After locating the line with "none => g.wlen" in the data that follows, return it and every later line exactly, up to and including the line with "def State.framePos (s".

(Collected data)
════
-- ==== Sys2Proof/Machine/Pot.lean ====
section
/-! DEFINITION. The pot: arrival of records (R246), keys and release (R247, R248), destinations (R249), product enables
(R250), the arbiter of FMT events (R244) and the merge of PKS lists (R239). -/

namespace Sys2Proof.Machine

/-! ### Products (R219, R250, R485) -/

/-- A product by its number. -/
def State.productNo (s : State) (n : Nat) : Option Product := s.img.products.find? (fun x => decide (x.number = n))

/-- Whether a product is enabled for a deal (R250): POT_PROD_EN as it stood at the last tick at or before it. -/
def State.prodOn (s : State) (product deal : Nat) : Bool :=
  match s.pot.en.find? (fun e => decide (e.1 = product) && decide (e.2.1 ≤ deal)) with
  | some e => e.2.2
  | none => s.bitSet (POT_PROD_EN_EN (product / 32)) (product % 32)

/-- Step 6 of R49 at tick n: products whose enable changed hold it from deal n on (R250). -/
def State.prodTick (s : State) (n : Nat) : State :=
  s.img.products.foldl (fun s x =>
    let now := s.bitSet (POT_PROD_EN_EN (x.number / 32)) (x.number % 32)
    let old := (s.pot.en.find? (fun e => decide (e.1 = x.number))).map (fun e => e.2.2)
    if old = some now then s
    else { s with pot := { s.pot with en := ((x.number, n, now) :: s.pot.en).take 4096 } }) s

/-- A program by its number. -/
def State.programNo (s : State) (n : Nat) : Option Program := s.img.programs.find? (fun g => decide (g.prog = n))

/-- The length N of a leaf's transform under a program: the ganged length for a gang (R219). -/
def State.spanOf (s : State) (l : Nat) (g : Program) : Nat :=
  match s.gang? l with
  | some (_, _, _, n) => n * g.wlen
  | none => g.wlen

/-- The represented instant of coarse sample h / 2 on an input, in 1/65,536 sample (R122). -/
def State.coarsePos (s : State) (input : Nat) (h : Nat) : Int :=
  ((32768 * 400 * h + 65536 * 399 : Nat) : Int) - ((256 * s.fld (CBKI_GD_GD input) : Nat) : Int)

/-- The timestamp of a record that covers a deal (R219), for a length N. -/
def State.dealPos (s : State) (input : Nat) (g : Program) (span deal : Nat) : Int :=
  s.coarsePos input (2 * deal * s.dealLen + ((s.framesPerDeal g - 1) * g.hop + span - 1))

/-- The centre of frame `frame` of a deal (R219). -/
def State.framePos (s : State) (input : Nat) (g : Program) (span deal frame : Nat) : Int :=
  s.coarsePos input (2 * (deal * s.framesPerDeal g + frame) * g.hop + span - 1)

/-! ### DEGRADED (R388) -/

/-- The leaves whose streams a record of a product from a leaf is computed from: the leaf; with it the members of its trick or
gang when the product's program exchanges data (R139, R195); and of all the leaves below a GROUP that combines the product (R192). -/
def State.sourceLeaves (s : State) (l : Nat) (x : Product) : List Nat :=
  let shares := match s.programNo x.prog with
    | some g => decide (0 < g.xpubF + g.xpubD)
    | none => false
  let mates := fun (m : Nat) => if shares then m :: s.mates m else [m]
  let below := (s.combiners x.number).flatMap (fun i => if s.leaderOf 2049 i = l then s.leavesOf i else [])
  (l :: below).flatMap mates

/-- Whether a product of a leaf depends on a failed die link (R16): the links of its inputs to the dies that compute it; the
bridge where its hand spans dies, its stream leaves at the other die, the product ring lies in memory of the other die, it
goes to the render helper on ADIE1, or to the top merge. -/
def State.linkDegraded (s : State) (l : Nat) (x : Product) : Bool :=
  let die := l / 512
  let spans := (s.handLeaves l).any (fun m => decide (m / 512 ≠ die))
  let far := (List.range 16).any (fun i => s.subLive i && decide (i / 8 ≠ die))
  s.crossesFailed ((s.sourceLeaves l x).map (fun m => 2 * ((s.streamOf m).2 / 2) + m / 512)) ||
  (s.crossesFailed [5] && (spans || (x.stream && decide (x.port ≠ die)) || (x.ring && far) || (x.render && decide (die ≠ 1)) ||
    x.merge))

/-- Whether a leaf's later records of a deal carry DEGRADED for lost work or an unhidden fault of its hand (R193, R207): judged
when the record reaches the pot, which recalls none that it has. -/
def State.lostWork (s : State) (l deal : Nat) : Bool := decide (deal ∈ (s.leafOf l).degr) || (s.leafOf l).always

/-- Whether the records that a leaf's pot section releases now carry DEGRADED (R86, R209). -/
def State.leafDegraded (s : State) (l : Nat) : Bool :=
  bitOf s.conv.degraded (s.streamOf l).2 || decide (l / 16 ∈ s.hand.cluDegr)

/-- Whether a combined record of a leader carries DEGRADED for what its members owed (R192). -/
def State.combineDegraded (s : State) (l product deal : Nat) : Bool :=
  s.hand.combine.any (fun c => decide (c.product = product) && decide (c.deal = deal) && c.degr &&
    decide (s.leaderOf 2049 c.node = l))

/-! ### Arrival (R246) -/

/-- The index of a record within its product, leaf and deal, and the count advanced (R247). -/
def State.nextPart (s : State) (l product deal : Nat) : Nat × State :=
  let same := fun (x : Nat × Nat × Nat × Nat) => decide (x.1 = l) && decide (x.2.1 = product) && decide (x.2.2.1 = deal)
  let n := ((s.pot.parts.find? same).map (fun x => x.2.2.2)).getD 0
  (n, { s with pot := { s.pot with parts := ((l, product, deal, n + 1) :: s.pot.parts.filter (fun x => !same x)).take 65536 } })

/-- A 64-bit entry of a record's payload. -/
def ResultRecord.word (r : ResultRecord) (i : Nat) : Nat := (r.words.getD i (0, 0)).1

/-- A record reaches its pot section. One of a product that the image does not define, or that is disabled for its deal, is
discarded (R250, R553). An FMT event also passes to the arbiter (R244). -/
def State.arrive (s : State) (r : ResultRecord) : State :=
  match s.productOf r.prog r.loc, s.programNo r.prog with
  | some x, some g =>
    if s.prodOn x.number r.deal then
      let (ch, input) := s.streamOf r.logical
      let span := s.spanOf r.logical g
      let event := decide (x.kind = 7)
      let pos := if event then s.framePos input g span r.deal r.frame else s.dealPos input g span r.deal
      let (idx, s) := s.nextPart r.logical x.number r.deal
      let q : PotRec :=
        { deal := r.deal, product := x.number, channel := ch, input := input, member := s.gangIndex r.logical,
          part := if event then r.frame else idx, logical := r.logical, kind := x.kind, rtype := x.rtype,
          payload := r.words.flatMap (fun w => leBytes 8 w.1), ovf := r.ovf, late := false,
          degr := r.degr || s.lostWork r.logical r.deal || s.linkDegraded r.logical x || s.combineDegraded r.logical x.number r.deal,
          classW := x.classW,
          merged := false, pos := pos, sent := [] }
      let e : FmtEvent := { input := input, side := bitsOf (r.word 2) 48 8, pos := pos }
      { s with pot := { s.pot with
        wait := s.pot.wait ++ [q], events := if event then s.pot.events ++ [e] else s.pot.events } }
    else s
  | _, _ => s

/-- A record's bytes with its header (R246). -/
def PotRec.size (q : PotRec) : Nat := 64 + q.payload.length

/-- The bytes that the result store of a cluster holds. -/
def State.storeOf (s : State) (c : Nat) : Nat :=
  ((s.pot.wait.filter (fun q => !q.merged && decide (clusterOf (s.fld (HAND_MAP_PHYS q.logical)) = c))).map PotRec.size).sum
════
• [RESULT OF THE TASK]:
  | none => g.wlen

/-- The represented instant of coarse sample h / 2 on an input, in 1/65,536 sample (R122). -/
def State.coarsePos (s : State) (input : Nat) (h : Nat) : Int :=
  ((32768 * 400 * h + 65536 * 399 : Nat) : Int) - ((256 * s.fld (CBKI_GD_GD input) : Nat) : Int)

/-- The timestamp of a record that covers a deal (R219), for a length N. -/
def State.dealPos (s : State) (input : Nat) (g : Program) (span deal : Nat) : Int :=
  s.coarsePos input (2 * deal * s.dealLen + ((s.framesPerDeal g - 1) * g.hop + span - 1))

/-- The centre of frame `frame` of a deal (R219). -/
def State.framePos (s : State) (input : Nat) (g : Program) (span deal frame : Nat) : Int :=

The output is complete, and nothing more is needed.